Эта Люся была — Королева базара...
Этот Шуба ее уважал.
Он недавно сидел, он почти что лежал, —
а неделя и две —
и уже подъезжал...
Перелив-чато огоньками светясь,
проверять причинную связь
(избегая, понятно, следствия, —
сел, понятно, скоро впоследствии) —
в иномарочке,
в легком обморочке:
«ах, чтоб твою мать,
буду тачку обожать!» —
с грандиозной любовию к ней
изъяснялся он невыразимо,
и крючки археоптерикса
все нежней и нежней
цапали воздух дикий:
— Эх, Шуба!

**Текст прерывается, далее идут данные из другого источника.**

-- ==== Sys2Proof/Machine/Store.lean ====
section
/-! DEFINITION. The recipe store, RST (Section 7): staging, the store operations and their ends, suspension, fetches, reads. -/

namespace Sys2Proof.Machine

/-! ### The staging buffer (R117 to R119) -/

/-- The entries of contiguous places from 0: some list when no held place follows an empty one (R119). -/
def contiguous {α : Type} : List (Option α) → Option (List α)
  | [] => some []
  | none :: rest => if rest.all Option.isNone then some [] else none
  | some e :: rest => (contiguous rest).map (e :: ·)

/-- The relations R119 asks of one stage entry. -/
def StageEntry.consistent (e : StageEntry) : Bool :=
  (e.kind != .soak || e.target.isSome) && (!e.suspendable || e.sensitive)

/-- Every limits entry of a table stands in order. -/
def limitsOrdered (table : Vector (Option LimitsEntry) 8) : Bool :=
  allMeasures.all fun m => match tget table m with
    | some e => e.ordered
    | none => true

/-- The recipe record the buffer describes, when it validates (R119). -/
def Staging.recipe? (t : Staging) : Option Recipe :=
  match t.header, contiguous t.steps.toList with
  | some h, some (e :: rest) =>
    if (e :: rest).all StageEntry.consistent ∧ limitsOrdered t.limits then some ⟨h, e :: rest, t.limits⟩ else none
  | _, _ => none

/-! ### Blocks and the operation context -/

/-- RST first writes a block INVALID and clears its lock, before any work on its cells; a block that leaves WRITTEN is
reported to PCU in the same event (R114, R145). -/
def State.invalidate (s : State) (b : BlockNo) : State :=
  let t := s.setBlock b { s.block b with state := .invalid, locked := false, record := none }
  if (s.block b).state = .written then { t with pcu := t.pcu.blockLeft b } else t

/-- The operation context with its running place replaced. -/
def State.setRunning (s : State) (o : Option Running) : State := { s with rst := { s.rst with running := o } }

/-- The running operation a store request begins. -/
def Work.begin (w : Work) (nested : Bool) : Running := ⟨w, nested, false, false⟩

/-- The first failure not yet cleared is kept (R126). -/
def State.recordError (s : State) (k : StoreErrorKind) (b : BlockNo) : State :=
  { s with rst := { s.rst with error := some (s.rst.error.getD (k, b)) } }

/-- Nothing is running and nothing is suspended. -/
def Rst.idle (q : Rst) : Bool := q.running.isNone && q.suspended.isNone

/-- The busy check of PROGRAM: whether it may run, and nested or not (R120). -/
def Rst.programNests? (q : Rst) : Option Bool :=
  match q.running, q.suspended with
  | none, none => some false
  | none, some (.erase _) => some true
  | _, _ => none

/-- The block a work writes or checks, for which STORE_DONE and STORE_FAILED are posted. -/
def Work.target? : Work → Option BlockNo
  | .program b _ => some b
  | .erase b => some b
  | .blankCheck b _ => some b
  | .lock b => some b
  | .clear t _ _ => t

/-- The work can be suspended: an ERASE or a PROGRAM (R127). -/
def Work.suspended? : Work → Option Suspended
  | .program b c => some (.program b c)
  | .erase b => some (.erase b)
  | _ => none

/-- The notice index of a work: its block, 255 for a CLEAR (R130). -/
def Work.noticeIndex : Work → Nat
  | .program b _ => b.val
  | .erase b => b.val
  | .blankCheck b _ => b.val
  | .lock b => b.val
  | .clear _ _ _ => 255

def Suspended.block : Suspended → BlockNo
  | .erase b => b
  | .program b _ => b

/-- Some block is referenced by a slot. -/
def Rst.referenced (q : Rst) : Bool := allBlocks.any fun b => decide (0 < (tget q.blocks b).refs)

/-- A WRITTEN block holds this id and revision (R121). -/
def Rst.holdsRecipe (q : Rst) (id revision : Nat) : Bool :=
  allBlocks.any fun b => match (tget q.blocks b).written? with
    | some r => r.header.id == id && r.header.revision == revision
    | none => false

/-! ### Fetches (R131 to R134) -/

/-- The better of two start-fetch candidates: the higher revision. -/
def newer (best : Option (BlockNo × Recipe)) (c : BlockNo × Recipe) : Option (BlockNo × Recipe) :=
  match best with
  | some d => if d.2.header.revision < c.2.header.revision then some c else some d
  | none => some c

/-- The WRITTEN block holding an id with the highest revision (R134). -/
def Rst.newest? (q : Rst) (id : Nat) : Option (BlockNo × Recipe) :=
  allBlocks.foldl (fun best b => match (tget q.blocks b).written? with
    | some r => if r.header.id = id then newer best (b, r) else best
    | none => best) none

/-- What RST answers a fetch with when it serves it (R134), with the overlay of PCU (R144). -/
def State.fetchResult (s : State) : Fetch → FetchResult
  | .start _ id =>
    match s.rst.newest? id with
    | none => .range
    | some (b, r) =>
      match r.stages with
      | e :: _ => .start b r.header.revision r.stages.length (s.pcu.overlayStage b 0 e)
      | [] => .gone
  | .stage _ b index =>
    match (s.block b).written?.bind (·.stages[index]?) with
    | some e => .stage (s.pcu.overlayStage b index e)
    | none => .gone
  | .limits _ b =>
    match (s.block b).written? with
    | some r => .limits (s.pcu.overlayLimits b r.limits) (s.pcu.overlayMin b r.header.minCredit) s.pcu.generation
    | none => .gone

/-- The count of a start fetch's block rises in the event that serves the fetch (R131). -/
def State.countRef (s : State) : FetchResult → State
  | .start b _ _ _ => s.setBlock b { s.block b with refs := (s.block b).refs + 1 }
  | _ => s

/-- RST serves a fetch: its answer is on its way to SSQ (R134). -/
def State.answerFetch (s : State) (f : Fetch) : State :=
  { s.countRef (s.fetchResult f) with fetch := .answered f (s.fetchResult f) }

/-- RST serves the fetch that waits on a suspension request (R127, R130). -/
def State.answerWaiting (s : State) : State :=
  match s.fetch with
  | .waiting f => s.answerFetch f
  | _ => s

/-- A fetch may be added to the running operation's suspension request (R132). -/
def Rst.fetchMayWait (q : Rst) (o : Running) : Bool :=
  o.work.suspended?.isSome && !o.nested && !o.askedFetch && (o.askedExplicit || (q.priority && q.suspended.isNone))

/-- A fetch reaches RST (R132). -/
def State.fetchReaches (s : State) (f : Fetch) : State :=
  match s.rst.running with
  | none => s.answerFetch f
  | some o =>
    if s.rst.fetchMayWait o then { s.setRunning (some { o with askedFetch := true }) with fetch := .waiting f }
    else { s with fetch := .answered f .busy }

/-! ### The end of a running operation -/

/-- The running operation is gone, and a fetch that waited on it is served with nothing running (R127). -/
def State.endRunning (s : State) (o : Running) : State :=
  let t := s.setRunning none
  if o.askedFetch then t.answerWaiting else t

/-- A PROGRAM completes (R122). -/
def State.programEnds (s : State) (o : Running) (b : BlockNo) (copy : Recipe) (success : Bool) : State :=
  let t := if success then s.setBlock b { s.block b with state := .written, locked := false, record := some copy }
    else s.recordError .programFailed b
  (t.clearOverride.endRunning o).post (if success then .storeDone else .storeFailed) b.val

/-- An ERASE completes (R123). -/
def State.eraseEnds (s : State) (o : Running) (b : BlockNo) (success : Bool) : State :=
  let t := if success then s.setBlock b { s.block b with state := .blank } else s.recordError .eraseFailed b
  (t.clearOverride.endRunning o).post (if success then .storeDone else .storeFailed) b.val

/-- A BLANK CHECK completes (R125). -/
def State.blankCheckEnds (s : State) (o : Running) (b : BlockNo) (prior : BlockState) (erased : Bool) : State :=
  let t := if erased then s.setBlock b { s.block b with state := .blank }
    else (s.setBlock b { s.block b with state := prior }).recordError .checkFailed b
  (t.endRunning o).post (if erased then .storeDone else .storeFailed) b.val

/-- A LOCK completes (R125). -/
def State.lockEnds (s : State) (o : Running) (b : BlockNo) : State :=
  ((s.setBlock b { s.block b with locked := true }).clearOverride.endRunning o).post .storeDone b.val

/-- One block's erasure in a CLEAR completes (R124): the CLEAR goes on with the next block, or ends after block 31. DESIGN CHOICE
(log entry 29): a block that fails posts no STORE_FAILED of its own, the CLEAR posts the one of index 255 at its end. -/
def State.clearBlockEnds (s : State) (o : Running) (b : BlockNo) (failed success : Bool) : State :=
  let t := if success then s.setBlock b { s.block b with state := .blank } else s.recordError .eraseFailed b
  let failed' := failed || !success
  if b.val = 31 then (t.endRunning o).post (if failed' then .storeFailed else .storeDone) 255
  else t.setRunning (some { o with work := .clear none (b.val + 1) failed' })

/-! ### Requests -/

/-- The refusal of any request of Section 7 clears the lock override flag (R116). -/
def storeRequest (serve : State → State × Reply) (s : State) : State × Reply :=
  match (serve s).2 with
  | .now code p => (if code.success then (serve s).1 else (serve s).1.clearOverride, .now code p)
  | r => ((serve s).1, r)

Иди-ка... —
все три пальца трущобной птицы
в Шубе цапали самоубивца,
и всего через месяц грубо
сняли Шубу — и сдали Шубу.
Сдали в зону, в убой, в утиль —
покутил...
Он нес как-то раз мои тяжкие сумки.
Базар, увидав, помутился в рассудке.
Но на этом прервемся временно,
поскольку не хватает терминов
и сленга,
чтоб далее шлангом
прикидываться.
…Реки в небе над копотью — двигаются,
как прежде. Седые, как римляне
четвертого века, во времени
окукливают-
ся островки.
На них стоят материки.
Зеленый мой умер сад.
Забавно взглянуть назад:
идет на базар Русак,
тащит вояжный сак... —
«Вы такая хрупкая женщина,
а такие тяжелые носите сумки!» —
а поэму, как было обещано
Жене М.,
я вчерне дописала за сутки (Примечание: новосибирскому поэту Евгению Миниярову).